Task instructions: Find the line in the entries below that contains "by_cases hdata : before.length < L - 1". Repeat it exactly, and every line after it through the line that contains "simp [decodeSymbols, hL, hlast, hscan, checkSymbol_unwritten".

Collected data
/-- A command stops only in reading its byte-sequence operand or its symbol string. -/
theorem exec_fault {f : Fault} (h : exec i s = .fault f) :
    ((i = .pack ∨ ∃ check lenEn step len, i = .encBytes check lenEn step len) ∧ s.byteOperand = .fault f) ∨
    ∃ check, (i = .decInt check ∨ ∃ lenEn len, i = .decStr check lenEn len) ∧
      decodeSymbols s check s.symLen.toNat = .fault f := by
  have key {r : Result State} (hr : exec i s = s.finish r) : r = .fault f := State.finish_fault.1 (hr ▸ h)
  cases i with
  | nop => cases key (exec_nop s)
  | encBadsel => cases key (exec_encBadsel s)
  | decBadsel => cases key (exec_decBadsel s)
  | reserved => cases key (exec_reserved s)
  | valfor imm8 => cases key (exec_valfor ..)
  | chksum => cases key (exec_chksum s)
  | encInt check lenEn step len => exact absurd (key (exec_encInt ..)) encodeValue_ne_fault
  | encBytes check lenEn step len =>
    rcases Result.bind_eq_fault.1 (key (exec_encBytes ..)) with hf | ⟨v, -, hf⟩
    · exact .inl ⟨.inr ⟨_, _, _, _, rfl⟩, hf⟩
    · exact absurd hf encodeValue_ne_fault
  | decInt check =>
    rcases Result.bind_eq_fault.1 (Result.ite_raise_eq_fault.1 (key (exec_decInt ..))).2 with hf | ⟨acc, -, hf⟩
    · exact .inr ⟨check, .inl rfl, hf⟩
    · cases hf
  | decStr check lenEn len =>
    have hr := (Result.ite_raise_eq_fault.1 (Result.ite_raise_eq_fault.1 (key (exec_decStr ..))).2).2
    rcases Result.bind_eq_fault.1 hr with hf | ⟨acc, -, hf⟩
    · exact .inr ⟨check, .inr ⟨_, _, rfl⟩, hf⟩
    · rcases Result.bind_eq_fault.1 hf with hf | ⟨m, -, hf⟩
      · exact absurd hf byteCount_ne_fault
      · cases hf
  | pack =>
    rcases Result.bind_eq_fault.1 (key (exec_pack s)) with hf | ⟨v, -, hf⟩
    · exact .inl ⟨.inl rfl, hf⟩
    · cases hf
  | unpack lenEn len =>
    rcases Result.bind_eq_fault.1 (Result.ite_raise_eq_fault.1 (key (exec_unpack ..))).2 with hf | ⟨m, -, hf⟩
    · exact absurd hf byteCount_ne_fault
    · cases hf
  | symfor imm8 =>
    have hr := key (exec_symfor ..)
    split at hr <;> cases hr

/-! ## An unwritten byte of an operand stops the command that reads it -/

theorem State.byteOperand_unwritten {k : Nat} (hvb : s.byteLen.toNat ≤ s.cfg.vb) (hk : k < s.byteLen.toNat)
    (hw : Mem.Written s.mem byteBufBase k) (hn : Mem.get s.mem (byteBufBase + k) = none) :
    s.byteOperand = .fault (.uninitRead (byteBufBase + k)) := by
  simp [State.byteOperand, Nat.not_lt.2 hvb, Mem.readBytes_unwritten _ _ _ _ hk hw hn, Result.ofRead, Result.bind]

theorem scan_unwritten {m : Mem} {before : List Byte} {n : Nat} (hlt : before.length < n)
    (hm : Mem.Holds m symBufBase before) (hd : ∀ b ∈ before, DataSymbol b)
    (hn : Mem.get m (symBufBase + before.length) = none) :
    scan m n 0 0 = .fault (.uninitRead (symBufBase + before.length)) := by
  obtain ⟨k, rfl⟩ : ∃ k, n = before.length + (k + 1) := ⟨n - before.length - 1, by omega⟩
  rw [scan_data hm hd, Nat.zero_add, scan, hn]

theorem checkSymbol_unwritten {m : Mem} {p : Nat} (hn : Mem.get m (symBufBase + p) = none) :
    checkSymbol m p = .fault (.uninitRead (symBufBase + p)) := by
  rw [checkSymbol, hn]

/-- The unwritten character stands in the data portion, or it is the check symbol itself (43_decoder.md R195). -/
theorem decodeSymbols_unwritten (check : Bool) {before : List Byte} {L : Nat} (hlt : before.length < L)
    (hm : Mem.Holds s.mem symBufBase before) (hd : ∀ b ∈ before, DataSymbol b)
    (hn : Mem.get s.mem (symBufBase + before.length) = none) :
    decodeSymbols s check L = .fault (.uninitRead (symBufBase + before.length)) := by
  cases check with
  | false => simp [decodeSymbols, scan_unwritten hlt hm hd hn, Result.bind]
  | true =>
    have hL : L ≠ 0 := by omega
    by_cases hdata : before.length < L - 1
    · simp [decodeSymbols, hL, scan_unwritten hdata hm hd hn, Result.bind]
    · have hlast : L - 1 = before.length := by omega
      have hscan : scan s.mem before.length 0 0 = .ok _ := scan_data (n := 0) (i := 0) hm hd
      simp [decodeSymbols, hL, hlast, hscan, checkSymbol_unwritten hn, Result.bind]
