-- ==== Sys2Proof/Machine/Dispatch.lean ====
section
/-! DEFINITION. The dispatch: one arm per command. -/

namespace Sys2Proof.Machine

open Sys2Proof

def exec (i : Instr) (s : State) : Host.Outcome State Fault Refusal :=
  match i with
  | .seed => Sys2Proof.Machine.execSeed s
  | .seedTime => Sys2Proof.Machine.execSeedTime s
  | .next => Sys2Proof.Machine.execNext s
  | .status => Sys2Proof.Machine.execStatus s

end Sys2Proof.Machine
end

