-- ==== Sys2Proof/Tests/Slice0.lean ====
section
/-! SUPPORT. Tests of the model, their expected values taken from 95_test_vectors.md (the section or vector is named beside each) or
written out from the rules; and one witness for every statement that has hypotheses. -/

namespace Sys2Proof.Tests.Slice0

open Sys2Proof Sys2Proof.Machine

/-! ### Helpers -/

/-- The state after reset with one request on the port. -/
def fresh (cmd : CommandWord) (operand draw : Data) : State :=
  State.reset.present ⟨cmd, operand⟩ draw

/-- The same in a W = 32 configuration. -/
def fresh32 (order : PairOrder) (cmd : CommandWord) (operand draw : Data) : State :=
  (State.resetWith (.w32 .default32 order)).present ⟨cmd, operand⟩ draw

/-- An engine of this block with a given array, cursor and SEEDED = 1. -/
def seeded (mt : WordFile .w64) (cursor : Cursor) : Engine (.w64 .default64) :=
  ⟨some mt, cursor, true, false, false⟩

/-- A W = 32 engine with a given array, cursor and SEEDED = 1. -/
def seeded32 (order : PairOrder) (mt : WordFile .w32) (cursor : Cursor) : Engine (.w32 .default32 order) :=
  ⟨some mt, cursor, true, false, false⟩

/-- A state of this block with one request on the port. -/
def with64 (e : Engine (.w64 .default64)) (cmd : CommandWord) (operand : Data) : State :=
  ⟨.w64 .default64, e, [.command ⟨cmd, operand⟩ 0#64], []⟩

/-- A W = 32 state with one request on the port. -/
def with32 (order : PairOrder) (e : Engine (.w32 .default32 order)) (cmd : CommandWord) (operand : Data) : State :=
  ⟨.w32 .default32 order, e, [.command ⟨cmd, operand⟩ 0#64], []⟩

/-- What the host sees of an outcome: the code and DATA of the last response. -/
def answer : Host.Outcome State Fault Refusal → Option (BitVec 2 × Data)
  | .next s => s.responses.getLast?.map fun r => (r.resp.code, r.data)
  | _ => none

/-- Cursor, SEEDED, ILL_SEEN and UNS_SEEN after an outcome. -/
def flags : Host.Outcome State Fault Refusal → Option (Cursor × Bool × Bool × Bool)
  | .next s => some (s.engine.cursor, s.engine.seeded, s.engine.illSeen, s.engine.unsSeen)
  | _ => none

/-- Does the machine go on? -/
def goesOn : Host.Outcome State Fault Refusal → Bool
  | .next _ => true
  | _ => false

/-- A word of the array after an outcome, as a natural number. -/
def wordAfter (i : Nat) : Host.Outcome State Fault Refusal → Option Nat
  | .next s => s.engine.mt.map fun mt => (readWord mt i).toNat
  | _ => none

Written solution:
    by_cases hdata : before.length < L - 1
    · simp [decodeSymbols, hL, scan_unwritten hdata hm hd hn, Result.bind]
    · have hlast : L - 1 = before.length := by omega
      have hscan : scan s.mem before.length 0 0 = .ok _ := scan_data (n := 0) (i := 0) hm hd
      simp [decodeSymbols, hL, hlast, hscan, checkSymbol_unwritten hn, Result.bind]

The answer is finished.